Mont Lycabette : Athènes vue de son point le plus haut

À 277 mètres d'altitude, le mont Lycabette est la colline la plus haute du centre d'Athènes, dressée au-dessus de l'élégant quartier de Kolonaki. Qu'on y accède par téléphérique ou à pied, le sommet offre l'un des panoramas les plus complets de la ville, qui s'étend par temps clair jusqu'au golfe Saronique.

En bref

Emplacement
Kolonaki, centre d'Athènes (entrée du téléphérique à l'angle de la rue Plutarque et de la rue Aristippe)
Accès
Evangelismos (Ligne 3, Ligne Bleue), environ 10 minutes à pied jusqu'à la station de téléphérique
Temps nécessaire
1h30 à 3h selon que vous montez à pied ou en téléphérique
Coût
Téléphérique : 10 € aller-retour, 7 € simple. La montée à pied est gratuite.
Idéal pour
Panoramas au coucher du soleil, photographie, couples, premiers visiteurs souhaitant une vue d'ensemble de la ville
Le mont Lycabette se dresse au-dessus des toits d'Athènes sous un ciel bleu vif parsemé de nuages légers, offrant un panorama saisissant aux voyageurs.

Le mont Lycabette, c'est quoi exactement ?

Le mont Lycabette (en grec : Λυκαβηττός, prononcé Lykavittós) est une colline calcaire abrupte qui culmine à 277 mètres au-dessus du niveau de la mer et domine le tissu urbain bas du centre d'Athènes. C'est le point central le plus élevé de la ville, surplombant les rues alentour d'environ 200 mètres, et visible depuis la plupart des quartiers du bassin athénien. Du sommet, la ville s'étend dans toutes les directions : l'Acropole au sud-ouest, le port du Pirée et le golfe Saronique au sud, et la ceinture de montagnes — Hymette, Pentéli, Parnitha — qui encadre le bassin de l'Attique.

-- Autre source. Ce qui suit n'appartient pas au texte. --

-- ==== Sys2Proof/Syntax.lean ====
section
/-! DEFINITION. The instructions: one constructor per row of spec/opcode_table.json, its 24 rows and the default row
UNKNOWN (30_encoding.md rules R50 to R54). -/

namespace Sys2Proof

/-- A decoded instruction. A format A instruction carries its operand cell whole (rules R52, R58); UNKNOWN carries the
raw opcode cell, as the source's `UnknownOp(rawValue)` does (rule R53). -/
inductive Instr where
  | nop
  | sta (a : Word)
  | lda (a : Word)
  | add (a : Word)
  | or (a : Word)
  | and (a : Word)
  | not
  | sub (a : Word)
  | jmp (a : Word)
  | jn (a : Word)
  | jp (a : Word)
  | jv (a : Word)
  | jnv (a : Word)
  | jz (a : Word)
  | jnz (a : Word)
  | jc (a : Word)
  | jnc (a : Word)
  | jb (a : Word)
  | jnb (a : Word)
  | shr
  | shl
  | ror
  | rol
  | hlt
  | unknown (v : Word)
  deriving DecidableEq, Repr

end Sys2Proof
end

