-- ==== Sys2Proof/Certificates/Slice0/Obligations.lean ====
section
/-! DEFINITION. The statements for the provers. Each docstring names the rule it formalises. Where a statement rests on
a decision of the spec (92_eei_decisions.md) its docstring says so. -/

open Sys2Proof Sys2Proof.Machine

/-! ## Reset and the host interface -/

/-- Rule R22. -/
def Obligations.ResetMemoryIsZero : Prop :=
  ∀ a : Addr, State.reset.mem.read a = 0

/-- The operation `Reset`, from any block, puts every state element at its reset value. `steps = 0` is derived by the
spec (R25), `fault = None` is decision D5, `acc = 0` before load is decision D12 (log 10). -/
def Obligations.ResetRestoresEveryElement : Prop :=
  ∀ c : Session,
    (c.apply .reset).1 = .resetDone ∧ (c.apply .reset).2.phase = .awaitingLoad ∧
    (∀ a : Addr, (c.apply .reset).2.machine.mem.read a = 0) ∧ (c.apply .reset).2.machine.acc = 0 ∧
    (c.apply .reset).2.machine.pc = 0 ∧ (c.apply .reset).2.machine.steps = 0 ∧
    (c.apply .reset).2.machine.halted = false ∧ (c.apply .reset).2.machine.fault = none

/-- Rule R27. -/
def Obligations.LoadSetsImageAndAccumulator : Prop :=
  ∀ (image : Vector Int Config.memSize) (accInit : Int),
    (∀ i, intMin ≤ image.get i ∧ image.get i ≤ intMax) → intMin ≤ accInit ∧ accInit ≤ intMax →
    ∃ s, State.reset.load image accInit = some s ∧
      (∀ i : Addr, (s.mem.read i).toInt = image.get i) ∧ s.acc.toInt = accInit ∧
      s.pc = State.reset.pc ∧ s.steps = State.reset.steps ∧ s.halted = State.reset.halted ∧
      s.fault = State.reset.fault

/-- A `Load` with a value outside `[INT_MIN, INT_MAX]` is refused and changes nothing (decision D19). -/
def Obligations.LoadRefusesValueOutOfRange : Prop :=
  ∀ (c : Session) (image : Vector Int Config.memSize) (accInit : Int), c.phase = .awaitingLoad →
    (∃ i, image.get i < intMin ∨ intMax < image.get i) ∨ accInit < intMin ∨ intMax < accInit →
    c.apply (.load image accInit) = (.refused .valueOutOfRange, c)

/-- The order of the host operations (decisions D9, D17): a `Step` before the `Load` and a `Load` after it are refused
and change nothing, `Observe` changes nothing and gives the report only when `halted` is true, and a `Step` of a
launched block is the engine's. -/
def Obligations.HostOperationsKeepTheirOrder : Prop :=
  ∀ c : Session,
    (c.phase = .awaitingLoad → c.apply .step = (.refused .stepBeforeLoad, c)) ∧
    (c.phase = .launched →
      (∀ image accInit, c.apply (.load image accInit) = (.refused .loadAfterLaunch, c)) ∧
      c.apply .step = (.stepped (stepOutcome c.machine).1, ⟨.launched, (stepOutcome c.machine).2⟩)) ∧
    (c.apply .observe).2 = c ∧
    (c.apply .observe).1 = .observed ⟨c.machine.halted, c.machine.fault,
      if c.machine.halted then some ⟨c.machine.mem.cells, c.machine.acc, c.machine.pc, c.machine.steps⟩ else none⟩

/-- Whatever the host did since the first reset, a `Load` is accepted only while the machine is in its reset state, and
the accepted load makes a launch state (rules R181, R185; decision D17). -/
def Obligations.LoadIsAcceptedOnlyInResetState : Prop :=
  ∀ (ops : List HostOp) (image : Vector Int Config.memSize) (accInit : Int) (c : Session),
    ops.foldl (fun d op => (d.apply op).2) Session.reset = c →
    (c.apply (.load image accInit)).1 = .loadAccepted →
    c.machine = State.reset ∧ (c.apply (.load image accInit)).2.machine.launch image accInit ∧
      (c.apply (.load image accInit)).2.phase = .launched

La colline fait officiellement partie du quartier de Kolonaki, et ses pentes inférieures s'intègrent à l'un des quartiers les plus raffinés d'Athènes, connu pour ses galeries, ses boutiques et ses cafés en terrasse. Ce contraste — falaise de calcaire brut au-dessus de rues urbaines soignées — contribue à donner à la colline son caractère si particulier. Elle ne se fond pas dans son environnement ; elle en jaillit.

💡 Conseil local

Le téléphérique (teleferik) part du bout de la rue Plutarque, à l'angle de la rue Aristippe, à Kolonaki. Depuis la station de métro Evangelismos, comptez environ 10 minutes à pied. La traversée elle-même dure environ 3 minutes dans un tunnel creusé dans la roche.

Monter au sommet : téléphérique ou sentier de randonnée ?

Le téléphérique du Lycabette est en service depuis le 19 avril 1965, lendemain de son inauguration officielle. Cette ligne de type funiculaire mesure 210 mètres et traverse un tunnel percé dans la colline avant de déboucher près de la terrasse sommitale. Le trajet dure environ 3 minutes dans chaque sens. Les horaires sont généralement de 9h à 1h30 du matin, 365 jours par an, bien qu'ils puissent être réduits en hiver — vérifiez les horaires en cours sur lycabettushill.com avant de vous déplacer. L'aller-retour coûte 10 € ; le billet simple revient à 7 €.

La montée à pied est gratuite et offre une expérience très différente de la colline. Plusieurs sentiers serpentent à travers les pins et les cyprès qui couvrent une grande partie de la pente. L'itinéraire le plus emprunté part de Kolonaki et prend environ 20 à 30 minutes à une allure modérée, même si les dernières sections sont raides et les marches en pierre parfois irrégulières. Portez des chaussures adaptées — les sandales sont déconseillées. En été, tentez la montée tôt le matin ou après 17h, car les portions exposées du sentier accumulent une chaleur intense entre midi et la fin d'après-midi.

⚠️ À éviter

En juillet et août, la température sur les portions exposées du sentier peut dépasser 40 °C aux heures les plus chaudes. Prévoyez au moins 500 ml d'eau par personne, quelle que soit la durée apparente de la randonnée.

Billets et visites

Sélection proposée par notre partenaire de réservation. Prix indicatifs ; disponibilité et tarif définitif confirmés lors de la réservation.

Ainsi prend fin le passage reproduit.